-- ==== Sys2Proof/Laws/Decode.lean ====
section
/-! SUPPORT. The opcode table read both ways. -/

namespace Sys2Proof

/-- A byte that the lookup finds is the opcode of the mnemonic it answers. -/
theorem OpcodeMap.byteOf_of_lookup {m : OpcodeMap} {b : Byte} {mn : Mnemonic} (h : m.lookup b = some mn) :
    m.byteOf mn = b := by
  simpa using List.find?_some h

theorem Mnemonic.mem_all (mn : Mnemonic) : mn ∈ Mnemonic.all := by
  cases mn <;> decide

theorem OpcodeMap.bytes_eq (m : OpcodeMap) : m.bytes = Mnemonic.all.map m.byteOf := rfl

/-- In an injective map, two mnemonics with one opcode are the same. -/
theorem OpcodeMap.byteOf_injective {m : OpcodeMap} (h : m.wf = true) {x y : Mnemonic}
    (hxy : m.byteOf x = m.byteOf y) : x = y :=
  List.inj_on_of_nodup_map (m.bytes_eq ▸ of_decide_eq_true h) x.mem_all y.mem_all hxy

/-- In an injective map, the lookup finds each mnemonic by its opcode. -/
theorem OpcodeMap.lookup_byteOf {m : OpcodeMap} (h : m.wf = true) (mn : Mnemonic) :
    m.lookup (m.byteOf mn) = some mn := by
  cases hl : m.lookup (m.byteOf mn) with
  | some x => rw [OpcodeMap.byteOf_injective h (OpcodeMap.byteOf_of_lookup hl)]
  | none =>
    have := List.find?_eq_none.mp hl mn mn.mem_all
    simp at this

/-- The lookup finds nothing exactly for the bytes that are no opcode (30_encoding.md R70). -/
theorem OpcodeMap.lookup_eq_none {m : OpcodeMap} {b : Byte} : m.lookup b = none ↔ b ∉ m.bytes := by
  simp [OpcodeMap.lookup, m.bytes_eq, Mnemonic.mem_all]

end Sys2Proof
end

--

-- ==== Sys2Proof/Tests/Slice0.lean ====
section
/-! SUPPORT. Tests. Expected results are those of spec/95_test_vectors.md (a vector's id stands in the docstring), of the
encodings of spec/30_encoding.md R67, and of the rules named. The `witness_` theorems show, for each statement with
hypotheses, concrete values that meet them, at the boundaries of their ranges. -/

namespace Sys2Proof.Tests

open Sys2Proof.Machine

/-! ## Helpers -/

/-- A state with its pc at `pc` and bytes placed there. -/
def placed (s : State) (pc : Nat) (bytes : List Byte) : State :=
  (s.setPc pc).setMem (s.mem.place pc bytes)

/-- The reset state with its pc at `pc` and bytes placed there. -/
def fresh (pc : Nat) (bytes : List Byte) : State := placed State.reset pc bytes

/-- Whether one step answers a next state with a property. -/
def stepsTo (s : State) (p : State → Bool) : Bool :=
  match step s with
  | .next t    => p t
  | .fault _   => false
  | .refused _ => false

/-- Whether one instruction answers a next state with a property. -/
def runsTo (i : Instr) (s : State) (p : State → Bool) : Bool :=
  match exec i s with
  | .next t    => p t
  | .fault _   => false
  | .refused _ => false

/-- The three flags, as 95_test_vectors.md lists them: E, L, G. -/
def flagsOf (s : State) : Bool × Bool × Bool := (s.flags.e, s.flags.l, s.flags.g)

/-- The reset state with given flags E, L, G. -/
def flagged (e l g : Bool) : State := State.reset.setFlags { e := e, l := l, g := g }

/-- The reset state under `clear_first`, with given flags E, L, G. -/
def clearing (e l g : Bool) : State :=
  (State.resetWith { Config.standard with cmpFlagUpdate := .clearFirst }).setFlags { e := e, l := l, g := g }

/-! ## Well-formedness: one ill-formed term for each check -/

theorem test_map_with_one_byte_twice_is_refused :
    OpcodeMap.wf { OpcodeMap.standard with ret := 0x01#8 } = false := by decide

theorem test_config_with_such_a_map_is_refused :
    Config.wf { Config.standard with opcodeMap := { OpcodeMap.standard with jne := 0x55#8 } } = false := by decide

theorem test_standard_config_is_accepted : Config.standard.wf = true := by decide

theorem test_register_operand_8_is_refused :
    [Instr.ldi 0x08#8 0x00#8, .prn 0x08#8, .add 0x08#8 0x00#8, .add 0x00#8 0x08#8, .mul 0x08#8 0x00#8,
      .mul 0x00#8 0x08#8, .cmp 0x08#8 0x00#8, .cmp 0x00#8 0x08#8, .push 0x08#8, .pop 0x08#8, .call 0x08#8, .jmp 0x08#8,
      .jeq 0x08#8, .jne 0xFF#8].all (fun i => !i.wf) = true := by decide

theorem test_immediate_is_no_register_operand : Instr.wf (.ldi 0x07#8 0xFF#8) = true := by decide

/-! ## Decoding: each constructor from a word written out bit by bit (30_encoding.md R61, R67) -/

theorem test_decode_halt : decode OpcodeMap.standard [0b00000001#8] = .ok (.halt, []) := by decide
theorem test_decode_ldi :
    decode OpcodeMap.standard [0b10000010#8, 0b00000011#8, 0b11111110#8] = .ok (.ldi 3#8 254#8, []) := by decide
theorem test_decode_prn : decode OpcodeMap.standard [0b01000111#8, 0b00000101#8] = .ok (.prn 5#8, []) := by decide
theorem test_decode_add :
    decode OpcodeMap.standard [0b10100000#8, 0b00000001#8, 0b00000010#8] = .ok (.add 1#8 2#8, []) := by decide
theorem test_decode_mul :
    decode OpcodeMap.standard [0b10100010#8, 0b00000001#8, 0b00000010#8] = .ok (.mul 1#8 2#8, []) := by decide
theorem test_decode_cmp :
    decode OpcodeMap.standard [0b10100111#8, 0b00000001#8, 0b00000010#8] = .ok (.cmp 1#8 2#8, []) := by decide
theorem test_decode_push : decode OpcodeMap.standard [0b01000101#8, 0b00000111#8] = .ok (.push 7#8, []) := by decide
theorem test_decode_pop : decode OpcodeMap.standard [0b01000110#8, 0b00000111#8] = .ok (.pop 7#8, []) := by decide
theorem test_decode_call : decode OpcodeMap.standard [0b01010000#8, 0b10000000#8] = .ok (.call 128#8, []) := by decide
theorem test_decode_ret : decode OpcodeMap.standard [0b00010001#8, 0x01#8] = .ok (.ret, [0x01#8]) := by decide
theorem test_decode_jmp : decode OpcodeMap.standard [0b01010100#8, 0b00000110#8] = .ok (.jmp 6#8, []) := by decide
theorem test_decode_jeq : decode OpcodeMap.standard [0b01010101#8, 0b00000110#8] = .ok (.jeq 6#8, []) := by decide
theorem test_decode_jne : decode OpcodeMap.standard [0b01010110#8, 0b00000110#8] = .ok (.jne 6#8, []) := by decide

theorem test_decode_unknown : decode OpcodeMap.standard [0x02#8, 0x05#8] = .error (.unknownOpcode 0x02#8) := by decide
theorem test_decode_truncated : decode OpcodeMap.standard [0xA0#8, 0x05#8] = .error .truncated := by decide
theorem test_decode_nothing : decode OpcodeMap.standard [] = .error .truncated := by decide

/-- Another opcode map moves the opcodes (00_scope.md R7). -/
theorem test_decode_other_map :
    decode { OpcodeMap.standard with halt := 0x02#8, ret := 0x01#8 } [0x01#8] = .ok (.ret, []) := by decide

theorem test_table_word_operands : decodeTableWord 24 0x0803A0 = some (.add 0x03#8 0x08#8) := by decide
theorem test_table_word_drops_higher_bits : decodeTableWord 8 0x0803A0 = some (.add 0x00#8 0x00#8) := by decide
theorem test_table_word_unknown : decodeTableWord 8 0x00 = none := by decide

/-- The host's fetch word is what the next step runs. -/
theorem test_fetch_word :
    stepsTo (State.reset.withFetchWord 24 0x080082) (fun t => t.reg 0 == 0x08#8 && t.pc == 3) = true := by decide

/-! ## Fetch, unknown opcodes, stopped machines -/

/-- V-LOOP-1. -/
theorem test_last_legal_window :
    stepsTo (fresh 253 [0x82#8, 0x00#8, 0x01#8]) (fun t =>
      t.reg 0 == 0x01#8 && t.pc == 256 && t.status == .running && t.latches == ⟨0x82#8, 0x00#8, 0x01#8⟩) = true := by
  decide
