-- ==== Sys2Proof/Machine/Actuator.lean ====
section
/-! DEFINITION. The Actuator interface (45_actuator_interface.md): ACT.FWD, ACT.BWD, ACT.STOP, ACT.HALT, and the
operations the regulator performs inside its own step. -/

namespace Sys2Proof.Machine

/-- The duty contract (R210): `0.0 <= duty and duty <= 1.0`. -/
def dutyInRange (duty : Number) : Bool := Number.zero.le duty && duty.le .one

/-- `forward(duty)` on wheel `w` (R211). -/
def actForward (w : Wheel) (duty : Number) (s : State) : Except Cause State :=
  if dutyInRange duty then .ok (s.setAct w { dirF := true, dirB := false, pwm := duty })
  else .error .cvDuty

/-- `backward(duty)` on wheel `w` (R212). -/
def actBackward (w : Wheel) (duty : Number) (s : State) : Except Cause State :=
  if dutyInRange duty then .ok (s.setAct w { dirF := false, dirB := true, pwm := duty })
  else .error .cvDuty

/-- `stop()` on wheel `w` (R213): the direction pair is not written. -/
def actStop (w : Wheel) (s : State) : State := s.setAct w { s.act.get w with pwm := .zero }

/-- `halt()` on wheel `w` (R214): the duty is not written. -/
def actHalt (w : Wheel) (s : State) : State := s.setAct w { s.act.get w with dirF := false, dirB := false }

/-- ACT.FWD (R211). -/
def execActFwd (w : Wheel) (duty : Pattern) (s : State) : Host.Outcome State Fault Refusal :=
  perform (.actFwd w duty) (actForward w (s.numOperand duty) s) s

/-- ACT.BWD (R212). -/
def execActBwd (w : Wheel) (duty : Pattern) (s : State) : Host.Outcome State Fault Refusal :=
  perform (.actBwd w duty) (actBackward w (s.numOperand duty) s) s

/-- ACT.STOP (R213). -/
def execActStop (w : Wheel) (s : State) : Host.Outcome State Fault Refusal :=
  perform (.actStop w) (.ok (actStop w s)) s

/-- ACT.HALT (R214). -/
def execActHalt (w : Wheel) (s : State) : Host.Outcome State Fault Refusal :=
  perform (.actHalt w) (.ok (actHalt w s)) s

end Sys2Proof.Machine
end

### Exercise goal
When a line in the data contains "Tests", return it as written.

### Solution for this problem
-- ==== Sys2Proof/Tests/Slice0.lean ====
/-! SUPPORT. Tests. Expected results are those of spec/95_test_vectors.md (a vector's id stands in the docstring), of the
namespace Sys2Proof.Tests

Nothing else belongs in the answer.